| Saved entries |
/-- A line that stores to memory stores its bytes at its address and no other byte: `POKE` four bytes, least
significant first, at the address given; `DO NODE LOAD` its data from its address (R360); `DO DISP LOAD` its data
from the image's base plus y lines plus a quarter of x (R345), while no snapshot is taken. -/
def Obligations.StoresOnlyItsBytes : Prop :=
  ∀ (s : State) (l : Line) (n : Node) (c : Instr) (a : Nat) (d : List Byte),
    ((c = .poke l a ∧ Live s l ∧ taken s l = n ∧ a % 4 = 0 ∧ (region a = .tcm ∨ region a = .sram) ∧ valueKey l.keys = .ok () ∧
        ∃ v, valueOf l.keys 32 = .ok v ∧ d = bytesLE 4 v) ∨
     (c = .doNodeLoad l ∧ MayRun s l .node n ∧ l.idx = none ∧ onlyKeys ["ADDR", "DATA"] ["ADDR", "DATA"] l.keys = .ok () ∧
        (∃ v, keyVal l.keys "DATA" = some v ∧ (hexData v).isSome = true) ∧ checkKeys nodeLoadSpecs [] (l.keys.filter (fun k => k.1 == "ADDR")) = .ok () ∧
        dataKey l.keys 64 = .ok d ∧ bigKey l.keys "ADDR" = a ∧ a + d.length ≤ 0x10100000 ∧ n.sys.power ≠ .quiet ∧ n.annexRuns = false) ∨
     (c = .doDispLoad l ∧ MayRun s l .disp n ∧ l.idx = none ∧ onlyKeys ["X", "Y", "DATA"] ["X", "Y", "DATA"] l.keys = .ok () ∧ dataKey l.keys 32 = .ok d ∧
        checkKeys loadSpecs [] (l.keys.filter (fun p => p.1 != "DATA")) = .ok () ∧ n.dispOpen l.keys = .ok () ∧ n.on Fd.DISP_STAT_SNAP = false ∧
        ∃ x y, (keyNum loadSpecs l.keys "X").getD 0 = x ∧ (keyNum loadSpecs l.keys "Y").getD 0 = y ∧ x + 4 * d.length ≤ n.dispW ∧ y < n.dispH ∧
          x % 4 = 0 ∧ a = n.fd Fd.DISP_BASE_BASE + y * (n.dispW / 4) + x / 4)) →
    ∃ t, exec c s = .next t ∧ (∀ b, b < a ∨ a + d.length ≤ b → t.node.byte b = s.node.byte b) ∧
      ∀ j, j < d.length → t.node.byte (a + j) = d.getD j 0#8

/-- Reset leaves every register at the value its row gives, memory with nothing listed, the node off, and no lease,
watch, stream or line waiting; `POWER_ON` then starts it with the cause POR and raises the count of power cycles.
The registers whose reset value the spec does not give hold the model's choice (log entry 11). -/
def Obligations.ResetState : Prop :=
  (∀ a, State.reset.node.rd a = resetWord a) ∧ State.reset.node.mem = [] ∧ State.reset.node.sys.power = .off ∧
    State.reset.node.cmd.leases = [] ∧ State.reset.node.cmd.streams = [] ∧
    (∀ p, (State.reset.node.port p).waiting = [] ∧ (State.reset.node.port p).watches = [] ∧ (State.reset.node.port p).mr = none) ∧
    State.reset.node.on Fd.DISP_STAT_IMGUNK = true ∧
    ∃ t, exec .powerOn State.reset = .next t ∧ t.node.sys.phase = .starting ∧ t.node.sys.power = .full ∧ t.node.rd Ad.SYS_RSTCAUSE = 1#32 ∧
      t.node.nv.pwrcyc = (State.reset.node.nv.pwrcyc + 1) % 2 ^ 24 ∧ ∀ a, a ≠ Ad.SYS_RSTCAUSE → t.node.rd a = resetWord a
end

| TASK OBJECTIVE |
Copy out each line from the preceding entries that mentions the word "MayRun".

| RESULT OF THE TASK |
     (c = .doNodeLoad l ∧ MayRun s l .node n ∧ l.idx = none ∧ onlyKeys ["ADDR", "DATA"] ["ADDR", "DATA"] l.keys = .ok () ∧
     (c = .doDispLoad l ∧ MayRun s l .disp n ∧ l.idx = none ∧ onlyKeys ["X", "Y", "DATA"] ["X", "Y", "DATA"] l.keys = .ok () ∧ dataKey l.keys 32 = .ok d ∧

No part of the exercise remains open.